(DATA FOR ANALYSIS begins)

/-! ## Patterns and parking (R432) -/

/-- Days since 1 January 1970, a Thursday, and seconds after local midnight. -/
def State.localDay (s : State) : Nat × Nat :=
  let t := s.billSeconds.toNat
  (t / 86400, t % 86400)
/-- The pattern in force: selected, by local time, or none for BALANCED. -/
def State.pattern (s : State) : Option CfgRec :=
  let sel := s.rd R.GRP_PATTERN_SELECTED
  if sel ≠ 255 then s.grpRec 3 sel
  else if s.timeKnown = false then none
  else
    let (d, t) := s.localDay
    (s.grpRecs 3).find? fun r => decide (r.u32 0x10 ≤ t) && decide (t < r.u32 0x14) && bit (r.u8 0x18) ((d + 3) % 7)
/-- Where a car parks: the main landing under UP_PEAK, else the landing of a parking zone that no other car occupies. -/
def State.parkAt (s : State) (c : Nat) : Option Nat :=
  match s.pattern with
  | some p => if p.u8 0x19 = 1 then some (p.u8 0x1A) else zoneOf (fun (z : CfgRec) => bit (p.u16 0x1C) z.id)
  | none => zoneOf fun _ => true
where
  zoneOf (inMask : CfgRec → Bool) : Option Nat :=
    let free (z : CfgRec) : Bool := bit (z.u8 0x22) 1 && bit (z.u8 0x20) c && inMask z &&
      !s.cars.any fun k => k != c && (s.landingHere k).any z.zoneHas
    match s.zones.find? free with
    | some z => (s.served c).find? z.zoneHas
    | none => none

/-! ## Registers -/

/-- The registers of the group (R435, R436). -/
def State.showGrp (s : State) : State :=
  let st := s.standing
  let cnt (f : Nat × Call → Bool) : Nat := (st.filter f).length
  let s := s.modGrp fun g => { g with waits := g.waits.filter fun w => decide (s.tick < w.1 + 30000000) }
  let w := s.grp.waits
  let avg : Rat := if w = [] then 0 else ((w.map (·.2)).foldl (· + ·) 0 : Nat) / (w.length : Rat) / 1000
  let s := (s.wr R.GRP_CALLS_REGISTERED_CAR (cnt fun p => p.2.ofCar)).wr R.GRP_CALLS_REGISTERED_LANDING (cnt fun p => !p.2.ofCar)
  let s := ((s.wrR R.GRP_ENERGY_COMMITTED s.committedWh).wrR R.GRP_RESERVE_HEADROOM s.headroom).wrR R.GRP_AVG_WAIT avg
  let s := (s.wrB R.GRP_STATUS_RESERVE_UNKNOWN s.reserveUnknown).wrB R.GRP_STATUS_RESERVE_LIMITED (s.grp.limitedAt.any fun t => decide (s.tick < t + 6000000))
  let s := (s.wrB R.GRP_STATUS_FIRE_RECALL s.grp.fireRecall).wr R.GRP_PATTERN_IN_FORCE (match s.pattern with | some p => p.id | none => 255)
  let s := s.wr R.GRP_EVAC_STATUS_CALLS_RAISED (min 255 (cnt fun p => p.2.kind == 4))
  let evac := s.rd R.GRP_STATUS_MODE == 3
  s.cars.foldl (fun s c =>
    let l := s.carCalls c
    let s := ((s.wr (R.GRP_CAR_CALLS_CAR c) (l.filter fun p => p.2.ofCar).length).wr (R.GRP_CAR_CALLS_LANDING c) (l.filter fun p => !p.2.ofCar).length).wrR (R.GRP_CAR_ENERGY c) (s.routeWh c)
    let s := ((s.wr (R.GRP_CAR_STATE_DIRECTION c) (s.rd (R.CAR_STATUS_DIRECTION c))).wrB (R.GRP_CAR_STATE_COMMITTED c) (s.frozen c)).wr (R.GRP_CAR_STATE_LOAD c) (s.rd (R.CAR_LOAD c))
    let s := s.wrB (R.GRP_CAR_STATE_FULL_LOAD c) (decide (s.fullLoad * (s.carSpec c).mL ≤ s.loadKg c))
    let s := (s.wr (R.GRP_CAR_NEXT_POSITION c) (s.rd (R.CAR_STATUS_LANDING c))).wrB (R.GRP_CAR_NEXT_VALID c) (s.on (R.CAR_NEXT_STOP_VALID c))
    let s := s.wr (R.GRP_CAR_NEXT_NEXT c) (s.rd (R.CAR_NEXT_STOP_LANDING c))
    s.wrB (R.GRP_EVAC_STATUS_CARS_MOVING.bit c) (evac && s.carMoves c)) s
def State.showFixtures (s : State) : State :=
  let n (f : Fixt → Bool) : Nat := (s.grp.fx.filter fun p => f p.2).length
  let s := s.wr R.GRP_FIXTURES_ONLINE (n fun x => x.heard.isSome && !x.lost)
  (s.wr R.GRP_FIXTURES_FAULT_LOST (n (·.lost))).wr R.GRP_FIXTURES_FAULT_STUCK (n fun x => x.stuck != [])

/-! ## The cycle (R411) -/

/-- The plant mode as the group takes it at a cycle's end. -/
def State.grpMode (s : State) : State :=
  let m := s.dispMode
  let old := s.rd R.GRP_STATUS_MODE
  if m = EVACUATION then (if old = 3 then s else s.evacBegin)
  else (if old = 3 then s.evacFinish else s).wr R.GRP_STATUS_MODE (if m = ISLAND then 2 else 1)
/-- The CAR_SERVICE commands that waited for the cycle's end. -/
def State.answerService (s : State) : State :=
  let q := s.grp.serviceQ
  q.foldl (fun s x => s.complete x.1 OK (s.gState x.2)) (s.modGrp fun g => { g with serviceQ := [] })
/-- R429: at the end of the first cycle with a patched GROUP_POLICY the calls of the cars in the group are given anew. -/
def State.regroup (s : State) : State :=
  if s.grp.regroup = false then s
  else (s.cars.filter fun c => s.gState c == IN_GROUP).foldl (fun s c => s.giveUp c false) (s.modGrp fun g => { g with regroup := false })
/-- R67: the cycle that starts now is the first to use a patched GROUP_POLICY whose boundary lies behind. -/
def State.policyTurn (s : State) : State :=
  match s.grp.oldPolicy with
  | some (n, _) => if n < s.tick then s.modGrp fun g => { g with oldPolicy := none, regroup := true } else s
  | none => s
/-- R416: a car out of the group with its car calls done, and one recalled to the fire access landing, stand with their doors
open; closed ones open. -/
def State.standOpen (s : State) (c : Nat) : State :=
  let out := s.gState c == OUT_OF_GROUP && (s.carCalls c).isEmpty
  let recalled := s.gState c == FIRE_RECALL && s.landingHere c == some s.fireLanding
  if (out || recalled) && s.carState c == IDLE && !s.on (R.CAR_NEXT_STOP_VALID c) then
    (s.carDoors c).foldl (fun s d => if s.doorState d = CLOSED then s.openDoor d else s) s
  else s
/-- What follows the modes at a cycle's end: service states, released calls, assignment, next stops and evacuation moves. -/
def State.groupWork (s : State) : State :=
  let s := s.serveCars
  let s := ((s.cars.foldl (fun s c => (s.judgeCar c).markBegun c) s).regroup).answerService
  let s := if s.rd R.GRP_STATUS_MODE = 3 then s else s.release
  let s := (s.standing.map (·.1)).foldl State.judgeCall s
  let s := s.cars.foldl (fun s c =>
    let s := s.planCar c
    if s.carState c = IDLE ∧ s.gState c ≠ IN_EVACUATION then (match s.landingHere c with
      | some l => if s.carStands c then s.serveAt c l else s
      | none => s) else s) s
  let s := if s.rd R.GRP_STATUS_MODE = 3 then s.cars.foldl State.evacCar s else s
  let s := s.cars.foldl State.standOpen s
  (s.showGrp.showMotion).policyTurn
/-- The end of a dispatch cycle. -/
def State.groupCycle (s : State) : State :=
  if s.underway = false ∨ s.mayCommand = false ∨ s.pwr.berthRun = true then
    (s.wr R.GRP_STATUS_MODE 0).wrB R.GRP_STATUS_STOPPED_THERMAL (s.rd R.PWR_THERMAL_STATUS_STAGE == 2)
  else ((s.wrB R.GRP_STATUS_STOPPED_THERMAL false).grpMode).groupWork

end Sys2Proof.Machine
end

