-- ==== Sys2Proof/Machine/ConnOps.lean ====
section
/-!
DEFINITION. The safety layer over ordinary networks (R549 to R566): units, check values, the two ends of a connection.
-/
namespace Sys2Proof.Machine
open Sys2Proof

def Conn.fresh : Conn := ⟨1, 0, 0, 0, 0, [], 0, 0, [], [], 0⟩
def State.conn (s : State) (k : Nat) : Conn := tgetD s.saf.conns k Conn.fresh
def State.modConn (s : State) (k : Nat) (f : Conn → Conn) : State := s.modSaf fun x => { x with conns := tput x.conns k (f (s.conn k)) }
/-- The CONNECTION record of a slot (R563). -/
def State.connRec (s : State) (k : Nat) : Option CfgRec := (s.cfgAll 9 4).find? fun r => r.u16 0x14 == k
def CfgRec.connN (r : CfgRec) : Nat := r.u8 0x19
def CfgRec.produces (r : CfgRec) : Bool := r.u8 0x16 == 1
/-- The watchdog time expectation in ticks. -/
def CfgRec.watchdog (r : CfgRec) : Nat := 100 * (if r.u16 0x1A = 0 then 100 else r.u16 0x1A)
abbrev CONN_STARTING : Nat := 1
abbrev CONN_CONFIRMING : Nat := 2
abbrev CONN_RUN : Nat := 3
abbrev CONN_FAIL_SAFE : Nat := 4

/-- The check value of a DATA unit (R552). -/
def checkData (ident param seq : Nat) (data : List Byte) : Word := crcSafety (le 4 ident ++ le 4 param ++ le 2 seq ++ data)
/-- The check value of an ECHO unit, over the inverted identity (R552). -/
def checkEcho (ident param seq : Nat) : Word := crcSafety (le 4 (0xFFFFFFFF - ident % 2 ^ 32) ++ le 4 param ++ le 2 seq)
def dataUnit (r : CfgRec) (seq : Nat) (data : List Byte) : List Byte :=
  le 2 seq ++ data ++ le 4 (checkData r.id (r.u32 0x10) seq data).toNat
def echoUnit (r : CfgRec) (seq : Nat) : List Byte := le 2 seq ++ le 4 (checkEcho r.id (r.u32 0x10) seq).toNat
/-- A DATA unit has its length and its check (first row of R554). -/
def dataGood (r : CfgRec) (u : List Byte) : Bool :=
  u.length == r.connN + 6 && u32 u (r.connN + 2) == (checkData r.id (r.u32 0x10) (u16 u 0) ((u.drop 2).take r.connN)).toNat
def echoGood (r : CfgRec) (u : List Byte) : Bool := u.length == 6 && u32 u 2 == (checkEcho r.id (r.u32 0x10) (u16 u 0)).toNat
/-- The signed 16-bit difference of two sequences (R554). -/
def seqDiff (a b : Nat) : Int := (BitVec.ofInt 16 ((a : Int) - (b : Int))).toInt

/-- The connections of remote safety I/O units, by slot (R25), and whether the unit of one is heard: it confirms or runs. -/
def State.remoteUnits (s : State) : List Nat := (s.cfgAll 9 4).map fun r => r.u16 0x14
def State.unitHeard (s : State) (k : Nat) : Bool := let st := (s.conn k).state; st == CONN_CONFIRMING || st == CONN_RUN

/-! ## Transports (R564) -/

/-- The CAN FD payload lengths. -/
def canLen (n : Nat) : Nat := ((List.range 9 ++ [12, 16, 20, 24, 32, 48, 64]).find? fun k => decide (n ≤ k)).getD n
def padTo (n : Nat) (b : List Byte) : List Byte := b ++ List.replicate (n - b.length) 0#8
/-- The identifier of a connection's frame as CAN_TX spells it: one that 11 bits do not hold is an extended one (R590; log 116). -/
def connCanId (v : Nat) : Nat := let id := v % 2 ^ 29; if id < 2048 then id else 2 ^ 31 + id
/-- The Ethernet ports that carry a connection: J2, J3, or both on the PRP pair. -/
def CfgRec.ethPorts (r : CfgRec) : List Nat := if r.u8 0x18 = 2 then [0, 1] else [r.u8 0x18]
/-- A unit sent: `kind` 1 DATA, 2 ECHO. Over a Hawser it is written into the node's window, zero-padded. -/
def State.sendUnit (s : State) (k : Nat) (r : CfgRec) (kind : Nat) (u : List Byte) : State :=
  if !unitBus (r.u8 0x17) (r.u8 0x18) then s
  else match r.u8 0x17 with
  | 0 => s.canSend (r.u8 0x18) (connCanId (r.u32 (if kind = 1 then 0x20 else 0x24))) (padTo (canLen u.length) u)
  | 1 => r.ethPorts.foldl (fun s p => s.sendEth p 4192 (r.u32 0x20) (le 1 kind ++ le 1 0 ++ le 2 k ++ u)) s
  | 2 =>
    let base := 0x2000 + 0x80 * (r.u32 0x24 % 4)
    let (off, words) := if kind = 1 then (0, 18) else (0x48, 2)
    s.request (r.u8 0x18) (r.u32 0x20 % 512) 3 (le 4 (base + off) ++ le 2 words ++ le 2 0 ++ padTo (4 * words) u) .plain
  | _ => s
/-- Over a Hawser the partner's unit is read once per production period. -/
def State.readUnit (s : State) (r : CfgRec) : State :=
  if r.u8 0x17 = 2 then
    let base := 0x2000 + 0x80 * (r.u32 0x24 % 4)
    let (off, words) := if r.produces then (0x48, 2) else (0, 18)
    s.request (r.u8 0x18) (r.u32 0x20 % 512) 2 (le 4 (base + off) ++ le 2 words ++ le 2 0) .plain
  else s

/-! ## States (R557) -/

/-- The connections that are not in RUN (R566). -/
def State.showConns (s : State) : State :=
  s.wr R.SAF_CONNECTIONS_FAILSAFE ((s.cfgAll 9 4).filter fun r => (s.conn (r.u16 0x14)).state != CONN_RUN).length
def State.connTo (s : State) (k st : Nat) : State := (s.modConn k fun x => { x with state := st }).showConns.safety
/-- FAIL_SAFE with its cause (R565, R566). -/
def State.failSafe (s : State) (k cause : Nat) : State :=
  let s := s.modConn k fun x => { x with cause := cause, fails := min 65535 (x.fails + 1), data := [], confirms := 0 }
  (s.connTo k CONN_FAIL_SAFE).raise Ev.CONNECTION_FAILSAFE 0 (le 2 k ++ le 1 cause)
def State.connRuns (s : State) (k : Nat) : State :=
  (s.connTo k CONN_RUN).raise Ev.CONNECTION_RUNNING 0 (le 2 k ++ le 1 0)
/-- A DATA frame is accepted: kept, counted, and echoed. -/
def State.acceptData (s : State) (k : Nat) (r : CfgRec) (u : List Byte) : State :=
  let s := s.modConn k fun x => { x with seq := u16 u 0, last := u, data := (u.drop 2).take r.connN, accepted := (x.accepted + 1) % 2 ^ 32 }
  s.sendUnit k r 2 (echoUnit r (u16 u 0))
/-- A consumer judges a DATA frame (R554, R557). -/
def State.judgeData (s : State) (k : Nat) (r : CfgRec) (u : List Byte) : State :=
  let x := s.conn k
  let d := seqDiff (u16 u 0) x.seq
  if x.state = CONN_FAIL_SAFE then s
  else if dataGood r u = false then s.failSafe k 1
  else if x.state = CONN_STARTING then
    if u16 u 0 = (x.start + 1) % 65536 ∧ x.confirms = 1 then
      ((s.acceptData k r u).modConn k fun y => { y with confirms := 0 }).connTo k CONN_CONFIRMING
    else s
  else if d = 0 ∧ u = x.last then s.modConn k fun y => { y with dups := y.dups + 1 }
  else if 1 ≤ d ∧ d ≤ 3 then
    let s := (s.acceptData k r u).modConn k fun y => { y with confirms := y.confirms + 1 }
    if x.state = CONN_RUN then s.safety
    else if x.confirms + 1 = 2 then s.connRuns k else s
  else if d ≤ 0 then s.failSafe k 2
  else s.failSafe k 3
/-- A producer checks an ECHO (R556, R557): a known sequence is good, any other is a start request. -/
def State.judgeEcho (s : State) (k : Nat) (r : CfgRec) (u : List Byte) : State :=
  let x := s.conn k
  let q := u16 u 0
  let known := x.sent.any fun p => p.1 == q && decide (s.tick < p.2 + r.watchdog)
  if x.state = CONN_FAIL_SAFE then s
  else if echoGood r u = false then s.failSafe k 5
  else if x.state ≠ CONN_STARTING ∧ known = true then
    let s := s.modConn k fun y => { y with confirms := y.confirms + 1 }
    if x.state = CONN_CONFIRMING ∧ x.confirms + 1 = 3 then s.connRuns k else s
  else (s.modConn k fun y => { y with seq := q, start := q, confirms := 0, sent := [] }).connTo k CONN_CONFIRMING
/-- The bits that a producer sends: outputs that both technologies permit (R560), fail-safe values outside RUN (R557). -/
def State.productData (s : State) (k : Nat) (r : CfgRec) : List Byte :=
  if (s.conn k).state = CONN_RUN then
    let both (n : Nat) : Bool := n != 0xFF && bit (s.rd R.SAF_PERMIT_PROC) n && bit (s.rd R.SAF_PERMIT_HW) n
    (List.range r.connN).map fun i =>
      if i < 8 then BitVec.ofNat 8 (((List.range 8).map fun j => if both (r.u8 (0x70 + 8 * i + j)) then 2 ^ j else 0).foldl (· + ·) 0) else 0#8
  else (r.body.drop 0x30).take r.connN
/-- A frame that the technologies would build differently is withheld and not replaced (R560). -/
def State.withheld (s : State) (r : CfgRec) : Bool := s.saf.held.any fun n => (List.range (min 64 (8 * r.connN))).any fun j => r.u8 (0x70 + j) == n
/-- One production period (R553, R557, R564). -/
def State.producePeriod (s : State) (k : Nat) (r : CfgRec) : State :=
  let s := s.readUnit r
  let x := s.conn k
  if r.produces then
    if x.state = CONN_CONFIRMING ∨ x.state = CONN_RUN then
      let q := (x.seq + 1) % 65536
      let s := s.modConn k fun y => { y with seq := q, sent := (q, s.tick) :: (y.sent.filter fun p => decide (s.tick < p.2 + r.watchdog)) }
      if s.withheld r then s else s.sendUnit k r 1 (dataUnit r q (s.productData k r))
    else s
  else if x.state = CONN_STARTING then
    let (w, s) := s.drawWord
    let q := w.toNat % 65536
    (s.modConn k fun y => { y with start := q, confirms := 1 }).sendUnit k r 2 (echoUnit r q)
  else s

end Sys2Proof.Machine
end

(DATA FOR ANALYSIS ends)

* [EXERCISE AIM]:
Working from the records above, write out verbatim only the lines from the line containing "match s.zones.find? free with" through the line containing "let w := s.grp.waits".

* [SOLUTION FOR THIS TASK]:
    match s.zones.find? free with
    | some z => (s.served c).find? z.zoneHas
    | none => none

/-! ## Registers -/

/-- The registers of the group (R435, R436). -/
def State.showGrp (s : State) : State :=
  let st := s.standing
  let cnt (f : Nat × Call → Bool) : Nat := (st.filter f).length
  let s := s.modGrp fun g => { g with waits := g.waits.filter fun w => decide (s.tick < w.1 + 30000000) }
  let w := s.grp.waits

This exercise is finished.